Like others, not sure where you were going with this. If it has to do with gas/heme exchange and CO2 toxicity, it takes a lot of CO2 to prevent exchange. If its the "lots of CO2 in past atmospheres and yet all the seas didn't boil so that means that CO2 being driver of current climate change is wrong" canard keep in mind that for the geologic periods cited the sun's luminosity on the main sequence was about 5% less than current. So that's ballpark 55 W/m2. In comparison, variation in irradiance based on 11 year cycle is about 1 W/m2
 
"We are in a global cooling period and all the data we have in our computer system warns that the earth is turning cold not warm."

Sucker.

George Soros has stopped his funding to the down stream internet Trolls who
daily post ignorant childish rebuttals to push down the TRUTH.
You might want cash those recent checks you received .......

Sucker..
 
Models built with the intent of satisfying a political agenda are not likely to be correct.

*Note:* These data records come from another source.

/-- A write of one register leaves what every other reads as (R60, R111). -/
theorem State.readReg_writeReg_other {s t : State} {v : Word} {q r : Reg} (hne : q ≠ r)
    (h : s.writeReg v r = some t) : t.readReg q = s.readReg q := by
  cases r with
  | cmd | padInfo | auxR | rk => cases h
  | status | cfg | auxA | auxB =>
    cases h
    cases q <;> simp_all [State.readReg, State.statusWord, State.cfgWord, State.padInfoWord]
  | key j =>
    cases h
    cases q with
    | key k => exact Vector.getElem_set_ne j.isLt k.isLt fun hv => hne (by rw [Fin.ext hv])
    | _ => rfl
  | state j =>
    cases h
    cases q with
    | state k => exact Vector.getElem_set_ne j.isLt k.isLt fun hv => hne (by rw [Fin.ext hv])
    | _ => rfl

/-- Settles O47: two offsets are equal only for one register, and a write changes one register only. -/
theorem readAfterWrite : Obligations.ReadAfterWrite := by
  rintro s t a v ⟨hlo, hhi, -⟩ h b
  rcases memWrite_cases h with ⟨rfl, -, -⟩ | ⟨r, -, rfl, -, hw⟩
  · exact absurd hlo (by decide)
  · cases hd : decodeAccess b 4 with
    | none =>
      have hne : b ≠ r.offset := by rintro rfl; simp [decodeAccess_offset] at hd
      rw [if_neg hne, memRead_eq_none.mpr hd, memRead_eq_none.mpr hd]
    | some q =>
      obtain ⟨-, rfl⟩ := decodeAccess_eq_some hd
      simp only [memRead_offset, Reg.offset_inj]
      split_ifs with hq
      · rw [hq, State.readReg_writeReg_same (r.storesWord_iff_offset.mpr ⟨hlo, hhi⟩) hw]
      · rw [State.readReg_writeReg_other hq hw]

/-! ## Steps and the host's events (R100, R105, R601) -/

/-- An accepted access completes (R102, R104). -/
theorem performAccess_of_accepted {a : BusAccess} (h : a.accepted = true) (s : State) :
    ∃ t, performAccess s a = .next t := by
  cases a with
  | read a size =>
    obtain ⟨r, hr⟩ := Option.isSome_iff_exists.mp h
    obtain ⟨rfl, rfl⟩ := decodeAccess_eq_some hr
    exact ⟨_, by rw [performAccess, memRead_offset]⟩
  | write a size v =>
    obtain ⟨r, hr, hw⟩ := accepted_write_iff.mp h
    obtain ⟨rfl, rfl⟩ := decodeAccess_eq_some hr
    exact memWrite_of_writable hw v (s.respond .done)

/-- An access that is not accepted is a bus error (R105). -/
theorem performAccess_of_not_accepted {a : BusAccess} (h : a.accepted = false) (s : State) :
    performAccess s a = .fault (.busError a) := by
  cases a with
  | read a size =>
    have hd : decodeAccess a size = none := by simpa [BusAccess.accepted] using h
    rw [performAccess, memRead_eq_none.mpr hd]
  | write a size v => exact memWrite_eq_busError_iff.mpr h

Look no further than the " Hockey Stick "," Tree Ring " data You Liberal's have spouted .....
And all based on a False Premise.....
All the Scientists who bellied up to the Global Warming/Climate Change trough will NEVER
regain there character EVER !
 
I agree. CO2 levels have risen and fallen dramatically. The Earth warms and cools cyclically. But I am not sure there has ever been a period in Earths history, certainly not since the KT extinction event, where climate change with such pace. Usually it takes thousands of years, in the case of Pleistocene ice ages, to tens of millions of years, in the case of Cryogenian Snowball Earth. We are seeing climate change in a space of less than 100 years.

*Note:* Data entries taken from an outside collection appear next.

-- ==== Sys2Proof/Machine/Fills.lean ====
section
/-! DEFINITION. The fill engine (file 04): head taking, catalog and host loading, timers, PRELOAD, the ends
of a fill. -/

namespace Sys2Proof.Machine

/-! ### What the engine is doing -/

/-- The current segment (R78). -/
def Engine.current : Engine → Option SegId
  | .idle => none
  | .awaitHost i _ => some i
  | .loadingHost i _ _ _ _ => some i
  | .loadingCatalog i _ _ _ => some i

/-- The current fill's origin (R78). -/
def Engine.origin : Engine → Option Origin
  | .idle => none
  | .awaitHost _ _ => some .queue
  | .loadingHost _ o _ _ _ => some o
  | .loadingCatalog _ o _ _ => some o

/-- Bytes received; 0 where the item is absent (log 18). -/
def Engine.received : Engine → Nat
  | .loadingHost _ _ n _ _ => n
  | .loadingCatalog _ _ n _ => n
  | .idle | .awaitHost _ _ => 0

/-- The engine becomes IDLE and last end records the segment and the outcome (R95, R96, R98). Its timers
and counters are gone with the state that held them. -/
def State.endFill (s : State) (i : SegId) (outcome : FillOutcome) : State :=
  { s with fill := { s.fill with engine := .idle, lastEnd := some (i, outcome) } }

/-- The engine enters another state. -/
def State.setEngine (s : State) (e : Engine) : State := { s with fill := { s.fill with engine := e } }

/-- The state code of a segment, 00h for UNDECLARED (10.7). -/
def Store.stateCode (st : Store) (i : SegId) : Byte :=
  match st.seg i with
  | some r => r.state.code
  | none => 0x00

/-! ### The ends of a fill -/

/-- The store's part of a failure (R34 steps 1 to 4). -/
def Store.failSegment (st : Store) (i : SegId) (reason : FailReason) : Store :=
  (st.freeBlocks i).update i fun r =>
    { r with state := .failed, lastFailure := some reason, origin := none }

/-- A fill fails (R96): store, held reads, event, last end, IDLE, in that order. -/
def failFill (i : SegId) (reason : FailReason) (s : State) : State :=
  ((({ s with store := s.store.failSegment i reason }).errorHeld i).post
    (.fillFailed i reason (s.port.heldFor i).length)).endFill i (.failed reason)

/-- The store's part of a verified fill (R32): pad bytes 00h, RESIDENT, fill count, most recently used,
held count 0. -/
def Store.verify (st : Store) (i : SegId) : Store :=
  (({ st with
      sram := overlayStore (st.blocksOf i)
        (List.replicate ((st.blocksOf i).length * 256 - st.lengthOf i) 0) (st.lengthOf i) st.sram }).update i
    fun r => { r with state := .resident, origin := none, fills := min 65535 (r.fills + 1), held := 0 }).touch i

/-- The held reads of a segment are answered from the overlay in arrival order and leave the table (R69).
The segment is at the most-recently-used end already, so the touches change nothing (R32 step 5). -/
def State.replayHeld (s : State) (i : SegId) : State :=
  { s with
    outputs := s.outputs ++ (s.port.heldFor i).map fun h =>
      .data h.tag (overlayBytes s.store.sram (s.store.blocksOf i) h.offset h.len)
    port := s.port.dropHeld i }

/-- A fill is complete (R95). -/
def completeFill (i : SegId) (origin : Origin) (s : State) : State :=
  ((({ s with store := s.store.verify i }).replayHeld i).post
    (.fillDone i origin (s.port.heldFor i).length)).endFill i .done

/-- The state to which the undo of a direct fill returns a segment (R35). -/
def Prior.state : Prior → SegState
  | .absent => .absent
  | .failed => .failed

/-- The store's part of an undo (R35). -/
def Store.undoFill (st : Store) (i : SegId) (prior : Prior) : Store :=
  (st.freeBlocks i).update i fun r => { r with state := prior.state, origin := none }

/-- A direct fill undone by FILL_ABORT (R98), with the count of reads errored. -/
def undoFill (i : SegId) (prior : Prior) (s : State) : State × Nat :=
  let s1 := { s with store := s.store.undoFill i prior }
  if s.store.heldOf i = 0 then (s1.endFill i .undone, 0)
  else if s.fill.queue.length < Config.fillCapacity then ((s1.enqueueFill i).endFill i .undone, 0)
  else
    let n := (s.port.heldFor i).length
    (((s1.errorHeld i).post (.fillFailed i .aborted n)).endFill i (.failed .aborted), n)

/-! ### Starting a fill -/

/-- A segment enters FILLING with the blocks an allocation granted (R31, R27), its EVICTED events posted. -/
def State.enterFilling (s : State) (i : SegId) (origin : Origin) (bs : List Block) (st : Store)
    (evs : List Event) : State :=
  ({ s with store := st.update i fun r =>
      { r with state := .filling, blocks := bs, origin := some origin } }).postAll evs

/-- The serial address of a catalog segment's image. -/
def Store.imageOf (st : Store) (i : SegId) : Nat :=
  match st.seg i with
  | some r =>
    match r.source with
    | .catalog image => image
    | .host => 0
  | none => 0

/-- The next chunk of a catalog fill is handed to the loader (R82). The loader refuses none that a run
brings it (log 16). -/
def State.requestChunk (s : State) : State :=
  match s.fill.engine with
  | .loadingCatalog i _ n _ =>
    let addr := s.store.imageOf i + n
    let len := windowPart addr (s.store.imageOf i + s.store.lengthOf i)
    { s with ctl := (s.ctl.arrive s.memSize .fill addr len).2 }
  | .idle | .awaitHost _ _ | .loadingHost _ _ _ _ _ => s

/-- The three checks of R80 and the start of a catalog fill, of either origin (R80, R85). -/
def startCatalogFill (i : SegId) (r : SegRecord) (image : Nat) (origin : Origin) (s : State) : State :=
  if s.ctl.link = .stalled then failFill i .dnStalled s
  else if s.memSize < image + r.length then failFill i .length s
  else
    match s.store.allocate (blocksFor r.length) i with
    | none => failFill i .noSpace s
    | some (bs, st, evs) =>
      ((s.enterFilling i origin bs st evs).setEngine (.loadingCatalog i origin 0 crc16Init)).requestChunk

/-- A host segment at the head: REQUESTED, AWAIT_HOST, FILL_REQUEST, the start timer (R79). -/
def awaitHost (i : SegId) (r : SegRecord) (s : State) : State :=
  (({ s with store := s.store.update i fun r =>
      { r with state := .requested, origin := some .queue } }).setEngine
        (.awaitHost i s.fill.startTimeout)).post (.fillRequest i r.length r.crc r.held)

/-- The engine, IDLE, takes the head of a non-empty fill queue (R79). -/
def takeHead (s : State) : State :=
  match s.fill.engine, s.fill.queue with
  | .idle, i :: rest =>
    let s1 := { s with fill := { s.fill with queue := rest } }
    match s.store.seg i with
    | some r =>
      match r.source with
      | .host => awaitHost i r s1
      | .catalog image => startCatalogFill i r image .queue s1
    | none => s1
  | _, _ => s

/-- Host loading begins, or its allocation is refused (R87). -/
def beginHostFill (i : SegId) (origin : Origin) (s : State) : Reply :=
  let n := blocksFor (s.store.lengthOf i)
  match s.store.allocate n i with
  | none => { state := failFill i .noSpace s, status := .ok, payload := 0x01 :: leBytes 2 0 }
  | some (bs, st, evs) =>
    { state := (s.enterFilling i origin bs st evs).setEngine
        (.loadingHost i origin 0 crc16Init s.fill.gapTimeout)
      status := .ok, payload := 0x00 :: leBytes 2 n }

/-! ### Catalog loading -/

/-- What a chunk's arrival leads to. -/
inductive ChunkResult where
  | more | done | failed
  deriving DecidableEq, Repr

/-- A chunk's READ has ended with its bytes (R83). -/
def chunkArrived (data : List Byte) (s : State) : State × ChunkResult :=
  match s.fill.engine with
  | .loadingCatalog i origin n crc =>
    let sram := overlayStore (s.store.blocksOf i) data n s.store.sram
    let s1 := { s with store := { s.store with sram := sram } }
    let n' := n + data.length
    let crc' := crc16Over crc data
    if n' < s.store.lengthOf i then
      ((s1.setEngine (.loadingCatalog i origin n' crc')).requestChunk, .more)
    else if crc' = s.store.crcOf i then (completeFill i origin s1, .done)
    else (failFill i .crc s1, .failed)
  | .idle | .awaitHost _ _ | .loadingHost _ _ _ _ _ => (s, .more)

/-- The outstanding chunk is withdrawn from the loader (R84, R99). -/
def State.withdrawChunk (s : State) : State := { s with ctl := s.ctl.withdrawFill }

/-- The engine takes the report of a stall and answers whether a catalog fill failed (R84). -/
def stallFill (s : State) : State × Bool :=
  match s.fill.engine with
  | .loadingCatalog i _ _ _ => (failFill i .dnStalled s.withdrawChunk, true)
  | .idle | .awaitHost _ _ | .loadingHost _ _ _ _ _ => (s, false)

/-! ### The commands at their owner -/

/-- PRELOAD at the engine (R94). -/
def ownPreload (p : List Byte) (s : State) : Reply :=
  withDeclared p s fun i r =>
    match r.state with
    | .resident | .queued | .requested | .filling => .unchanged s .ok [r.state.code]
    | .absent | .failed =>
      if Config.fillCapacity ≤ s.fill.queue.length then .unchanged s .full
      else { state := s.enqueueFill i, status := .ok, payload := [SegState.queued.code] }

/-- FILL_BEGIN at the engine (R86, R87). -/
def ownFillBegin (p : List Byte) (s : State) : Reply :=
  withDeclared p s fun i r =>
    match s.fill.engine with
    | .awaitHost j _ => if j = i then beginHostFill i .queue s else .unchanged s .busy
    | .loadingHost _ _ _ _ _ | .loadingCatalog _ _ _ _ => .unchanged s .busy
    | .idle =>
      match r.state with
      | .absent => beginHostFill i (.direct .absent) s
      | .failed => beginHostFill i (.direct .failed) s
      | .queued | .requested | .filling | .resident => .unchanged s .wrongState

/-- FILL_DATA at the engine (R88). -/
def ownFillData (p : List Byte) (s : State) : Reply :=
  match s.fill.engine with
  | .loadingHost i origin n crc _ =>
    let (offset, data) := fillDataArgs p
    if offset ≠ n then .unchanged s .sequence (leBytes 3 n)
    else if s.store.lengthOf i < offset + data.length then .unchanged s .length (leBytes 3 n)
    else
      let sram := overlayStore (s.store.blocksOf i) data offset s.store.sram
      let n' := n + data.length
      { state := { s with store := { s.store with sram := sram } }.setEngine
          (.loadingHost i origin n' (crc16Over crc data) s.fill.gapTimeout)
        status := .ok, payload := leBytes 3 n' }
  | .idle | .awaitHost _ _ | .loadingCatalog _ _ _ _ => .unchanged s .wrongState

/-- FILL_END at the engine (R89). -/
def ownFillEnd (_p : List Byte) (s : State) : Reply :=
  match s.fill.engine with
  | .loadingHost i origin n crc _ =>
    let tail := leBytes 3 n ++ leBytes 2 crc.toNat
    if n < s.store.lengthOf i then { state := failFill i .length s, status := .ok, payload := 0x01 :: tail }
    else if crc ≠ s.store.crcOf i then { state := failFill i .crc s, status := .ok, payload := 0x02 :: tail }
    else { state := completeFill i origin s, status := .ok, payload := 0x00 :: tail }
  | .idle | .awaitHost _ _ | .loadingCatalog _ _ _ _ => .unchanged s .wrongState

/-- The end that FILL_ABORT gives the fill of the current segment (R97 checks 3 and 4, R99), with the count
of reads errored. -/
def abortFill (i : SegId) (origin : Origin) (s : State) : State × Nat :=
  match origin with
  | .queue => (failFill i .aborted s.withdrawChunk, (s.port.heldFor i).length)
  | .direct prior => undoFill i prior s.withdrawChunk

/-- FILL_ABORT at the engine (R97). -/
def ownFillAbort (p : List Byte) (s : State) : Reply :=
  match segId? (idArg p) with
  | none => .unchanged s .badArgument
  | some i =>
    match s.fill.engine.origin with
    | some origin =>
      if s.fill.engine.current = some i then
        let r := abortFill i origin s
        { state := r.1, status := .ok, payload := [r.1.store.stateCode i, byte r.2] }
      else .unchanged s .wrongState
    | none => .unchanged s .wrongState

/-! ### The commands -/

/-- PRELOAD (code 30h). -/
def execPreload (s : State) : Host.Outcome State Fault Refusal := runCommand 0x30 ownPreload s
/-- FILL_BEGIN (code 31h). -/
def execFillBegin (s : State) : Host.Outcome State Fault Refusal := runCommand 0x31 ownFillBegin s
/-- FILL_DATA (code 32h). -/
def execFillData (s : State) : Host.Outcome State Fault Refusal := runCommand 0x32 ownFillData s
/-- FILL_END (code 33h). -/
def execFillEnd (s : State) : Host.Outcome State Fault Refusal := runCommand 0x33 ownFillEnd s
/-- FILL_ABORT (code 34h). -/
def execFillAbort (s : State) : Host.Outcome State Fault Refusal := runCommand 0x34 ownFillAbort s

/-- TAKE_HEAD (R79). -/
def execTakeHead (s : State) : Host.Outcome State Fault Refusal := .next (takeHead s)

/-- START_TIMER_EXPIRY (R90): a stopped timer does not expire. -/
def execStartTimerExpiry (s : State) : Host.Outcome State Fault Refusal :=
  match s.fill.engine with
  | .awaitHost i _ => .next (failFill i .startTimeout s)
  | .idle | .loadingHost _ _ _ _ _ | .loadingCatalog _ _ _ _ => .next s

/-- GAP_TIMER_EXPIRY (R91): a stopped timer does not expire. -/
def execGapTimerExpiry (s : State) : Host.Outcome State Fault Refusal :=
  match s.fill.engine with
  | .loadingHost i _ _ _ _ => .next (failFill i .dataTimeout s)
  | .idle | .awaitHost _ _ | .loadingCatalog _ _ _ _ => .next s

end Sys2Proof.Machine
end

You cannot prove what you just spouted.....and you KNOW I am Right !
 
I agree. CO2 levels have risen and fallen dramatically. The Earth warms and cools cyclically. But I am not sure there has ever been a period in Earths history, certainly not since the KT extinction event, where climate change with such pace. Usually it takes thousands of years, in the case of Pleistocene ice ages, to tens of millions of years, in the case of Cryogenian Snowball Earth. We are seeing climate change in a space of less than 100 years.
I dont believe the change in global temperatures within the last 150 years are exceptional.
Read this. https://www.google.com/url?sa=t&rct=j&q=&esrc=s&source=web&cd=2&ved=0ahUKEwjjkeuOj7rYAhUEwFQKHVY5B_sQFgg0MAE&url=https://history.aip.org/climate/cycles.htm&usg=AOvVaw3KG0jUSnOadR7pO7-hWLBd
 
Like others, not sure where you were going with this. If it has to do with gas/heme exchange and CO2 toxicity, it takes a lot of CO2 to prevent exchange. If its the "lots of CO2 in past atmospheres and yet all the seas didn't boil so that means that CO2 being driver of current climate change is wrong" canard keep in mind that for the geologic periods cited the sun's luminosity on the main sequence was about 5% less than current. So that's ballpark 55 W/m2. In comparison, variation in irradiance based on 11 year cycle is about 1 W/m2
Perspective.
Co2 is not a pollutant, or an evil earth boiling acid.
Its an essential gas, as well as a recently honed political weapon.
 
And you believe that all the models that show Global Warming have been done so with no political agenda in mind?

All? No. A proper reviewed by competent reviewers would have exposed an agenda that was not supported by the observations or established scientific principles.